PARADISE AND TROUT
by Betsy James – Fantasy and Science Fiction, Jul/Aug 2015
When Hally Kass died, his father put a bridge in his hand.
Anyone would have said it was a reed, the jointed kind that Hally, when he was small, had liked to pull apart and put back together. But it was a bridge, and when his father laid it–it was about eight inches long–on his son’s chest and wrapped his cool fingers around it, he told Hally how he was to use it.
“Go out the door,” he said. “Turn east and follow the road to the mountain. Any being you meet is a demon. Don’t speak.” A willow twig, burned to charcoal, had been laid between the boy’s lips to remind him of what, now, he was.
“At the chasm where the road ends, lay the bridge down. Cross it,” his father said, “and follow the upward path. Your uncles will meet you in paradise.” With a bitter look he pulled the last fold of linen over his son’s face. “Do as I say.”
Hally, who in his ten years had rarely done what his father said, was silent. His father nodded to the weeping women, gathered up the narrow little corpse, and carried it away, followed by the mourners. Nothing was left in the whitewashed room but the rug where Hally had been laid and Hally himself, stretched on a roof beam, afraid to climb down and go out the door.

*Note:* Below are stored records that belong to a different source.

-- ==== Sys2Proof/Machine/Domains.lean ====
section
/-!
DEFINITION. The switched power domains (01 R36, 06 R172, R188): what a switch-off loses, and what a bank group holds once it
is powered and initialised. The quadrant domains stand in Tiles and Quads.
-/
namespace Sys2Proof.Machine

/-! ### The bank groups -/

/-- First address of a bank group, and its end. -/
def groupLo (g : Nat) : Nat := g * 0x800000
def groupHi (g : Nat) : Nat := g * 0x800000 + 0x800000

/-- The part of a block at `a` that lies in a bank group is put in place. -/
def State.loadPart (s : State) (g a : Nat) (bs : List Byte) : State :=
  let lo := max a (groupLo g)
  let hi := min (a + bs.length) (groupHi g)
  if lo < hi then s.loadBytes lo ((bs.drop (lo - a)).take (hi - lo)) else s

/-- The loader copies CORRECTION and PROFILES to regions 1 and 4 (R57, R58, R69). (DESIGN CHOICE: assumption log 28.) -/
def State.loadImage (s : State) (g : Nat) : State :=
  match s.start.active with
  | none => s
  | some i =>
    let x := s.slot i
    if x.intact then
      if g = 0 then { s with store := s.store.fill (s.regionBase 1) (s.regionBase 1 + 0x100000) 0x80 } else s
    else
      let t := s.loadPart g (s.regionBase 1) (x.bytes (x.at 6) 0x100000)
      t.loadPart g (s.regionBase 4) (x.bytes (x.at 7 + 0x10) (0x100000 * s.img.profileCount))

/-- The restores of a start in bank group 0, before the MP reports ready (R355, R412). (DESIGN CHOICE: assumption log 28.) -/
def State.startRestore (s : State) : State := s.restoreMap.affRestore.restoreErases

/-- The bank group is initialised. -/
def State.groupInit (s : State) (g : Nat) : Bool := if g = 0 then s.store.init0 else s.store.init1

/-- The bank group is powered. -/
def State.groupPower (s : State) (g : Nat) : Bool := if g = 0 then s.power.pd4 else s.power.pd5

/-- What a started module puts into an initialised group: at start the image and the restored records; on a later wake of
group 0 the image, the MP's copy `map` of region 2 and the counters of the last save; of group 1 nothing (R188).
(DESIGN CHOICE: assumption log 28.) -/
def State.fillGroup (s : State) (g : Nat) (map : List Byte) : State :=
  if s.start.state = .bringUp then (s.loadImage g).cond (g = 0) State.startRestore
  else if s.start.state = .ready && g = 0 then ((s.loadImage 0).loadBytes (s.regionBase 2) map).restoreCounters
  else s

/-- A bank after its initialisation: registers at reset, the tables from the shadow copies, FREEZE clear (R188).
(DEDUCED: assumption log 27.) -/
def Bank.woken (k : Bank) : Bank := { active := k.shadow, shadow := k.shadow, corrected := k.corrected, reqs := k.reqs }

/-- Banks of a group. -/
def groupBanks (g : Nat) : List Nat := (List.range 8).map fun i => 8 * g + i

/-- BANK_INIT_DONE: every word of the group is zero with valid check bits (R172). (DEDUCED: assumption log 27.) -/
def execBankInitDone (group : Fin 2) (s : State) : Host.Outcome State Fault Refusal :=
  let g := group.val
  if !s.groupPower g || s.groupInit g then .next s
  else
    let map := s.store.bytes (s.regionBase 2) mapBytes
    let z := s.store.clearGroup g
    let t : State := { s with store := if g = 0 then { z with init0 := true } else { z with init1 := true } }
    .next ((t.forEach (groupBanks g) fun u b => u.modBank b Bank.woken).fillGroup g map).serveWaiting

/-! ### Switching -/

/-- Address of the MP's switch request for a domain, which the spec does not give: a free value.
(DESIGN CHOICE: assumption log 33.) -/
def switchAddr (pd : Nat) : Nat := Config.freeNat 10 pd

/-- Every bank of a group is drained (R186, R188). -/
def State.groupDrained (s : State) (g : Nat) : Bool := (groupBanks g).all fun b => (s.bank b).freeze && (s.bank b).owner.isNone

/-- An address range reaches bank group 1. -/
def inGroup1 (hi : Nat) : Bool := decide (0x800000 < hi)

/-- A descriptor's surface reaches bank group 1. -/
def State.descIn1 (s : State) (n : Nat) (d : Desc) : Bool := inGroup1 ((s.env n).base + (descSpan d).2)
/-- A profile reaches bank group 1. -/
def State.profileIn1 (s : State) (p : Nat) : Bool := p ≠ 255 && inGroup1 (s.regionBase 4 + 0x100000 * (p + 1))

/-- A committed layer, a profile, a pending commit, or the legacy row buffers address bank group 1 (Table 1.8).
(DEDUCED: assumption log 26.) -/
def State.group1Used (s : State) : Bool :=
  ((List.range 12).any fun n =>
      ((s.layer n).active.visible || (s.layer n).fade.val ≠ 0) && s.descIn1 n (s.layer n).used)
    || s.profileIn1 s.comp.pA || s.profileIn1 s.comp.pB
    || (s.comp.pending.any fun c => c.copies.any fun x => x.2.visible && s.descIn1 x.1 x.2)
    || (s.comp.bound.any fun b => match b.kind with
          | .profile p _ _ => s.profileIn1 p
          | _ => false)
    || (s.start.pers = .legacy && inGroup1 (s.regionBase 5 + s.regionSize 5))

/-- A domain may be switched off (Table 1.8, R188). (DEDUCED: assumption log 26.) -/
def State.mayDrop (s : State) (pd : Nat) : Bool :=
  match pd with
  | 2 => true
  | 3 => s.start.state = .serviceOnly || (s.safety.state = .dark && !s.safety.lbreq)
  | 4 => !s.power.pd3 && s.groupDrained 0
  | 5 => !s.group1Used && s.groupDrained 1
  | _ => false

/-- What PD3's diagnosis engine loses; the fault list, its reports and its counts are the MP's. (DEDUCED: assumption log 27.) -/
def Diag.unpowered (d : Diag) : Diag := { d with sweepMs := 1000, gapMs := 250, fails := [], passes := [], gapOrder := [] }

/-- PD3 goes off: the CVU contexts are lost, those of the layers' runs among them, the LUT memory, the diagnosis engine's
contexts, and what stands in the receive and transmit queues, whose credits return (R36, Table 1.8).
(DEDUCED: assumption log 27.) -/
def State.dropPd3 (s : State) : State :=
  let t : State := { s with
    power := { s.power with pd3 := false }, cvu := []
    layers := s.layers.map fun l => { l with run := none, chk := none }
    out := { s.out with lut := [], lutGone := some s.free }
    diag := s.diag.unpowered
    link := { s.link with tqs := [], blocked := [], starved := [], waiting := [] }
    linkB := { s.linkB with wait := [] } }
  ((s.link.waiting.foldl State.freeShared t).freeForwarded s.linkB.wait).drawn

/-- PD4 goes off, after a save of the counters (R353). (DEDUCED: assumption log 27.) -/
def State.dropPd4 (s : State) : State :=
  let t := s.cond (s.mp.ready && s.groupReady 0) State.affSave
  { t with power := { t.power with pd4 := false }, store := { t.store with init0 := false } }

def State.dropPd5 (s : State) : State :=
  { s with power := { s.power with pd5 := false }, store := { s.store with init1 := false } }

/-- PD2 goes off: port B is held down. -/
def State.dropPd2 (s : State) : State := ({ s with power := { s.power with pd2 := false } } : State).holdPortB

/-- A permitted switch-off. -/
def State.dropDomain (s : State) (pd : Nat) : State :=
  match pd with
  | 2 => s.cond s.power.pd2 State.dropPd2
  | 3 => s.cond s.power.pd3 State.dropPd3
  | 4 => s.cond s.power.pd4 State.dropPd4
  | 5 => s.cond s.power.pd5 State.dropPd5
  | _ => s

/-- A switch-on. -/
def State.raiseDomain (s : State) (pd : Nat) : State :=
  match pd with
  | 2 => ({ s with power := { s.power with pd2 := true } } : State).startPortB
  | 3 => { s with power := { s.power with pd3 := true } }
  | 4 => { s with power := { s.power with pd4 := true } }
  | 5 => { s with power := { s.power with pd5 := true } }
  | _ => s

/-- The quadrant of domains PD6 to PD9. -/
def quadDomain (pd : Nat) : Fin 4 := ⟨(pd + 2) % 4, Nat.mod_lt _ (by decide)⟩

/-- POWER_DOMAIN_REQUEST: the MP's request, acted on, or refused with event 0x0C05 (R36, R188). A quadrant domain is
switched as OFF_REQ switches it. (DEDUCED: assumption log 26.) -/
def execPowerDomainRequest (pd : Fin 11) (on : Bool) (s : State) : Host.Outcome State Fault Refusal :=
  let n := pd.val
  if !s.mpRuns then .next s
  else if 2 ≤ n && n ≤ 5 then
    if on then .next (s.raiseDomain n)
    else if s.mayDrop n then .next (s.dropDomain n) else .next (s.badSwitch (switchAddr n))
  else if 6 ≤ n && n ≤ 9 then (if on then execWakeReq (quadDomain n) s else execOffReq (quadDomain n) s)
  else .next (s.badSwitch (switchAddr n))

end Sys2Proof.Machine
end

Death had been a shift of light, much like the shift he could make happen to the glint on a trout stream by keeping his head close to the water and gazing across the wrinkled surface. He had been good at catching trout. Flat on his belly in the reeds, he knew how to slip his arm under the turfy bank where the fish, none much longer than his hand, hid with their noses turned to the slight current, fins flicking his palm. How to curl his fingers around a slender body, then Squeeze! Flip! and the trout was jumping on the airy bank. But mostly he had liked just to lie there, the delicate fish-flanks nudging his hand, and dream across the water at the crinkled light.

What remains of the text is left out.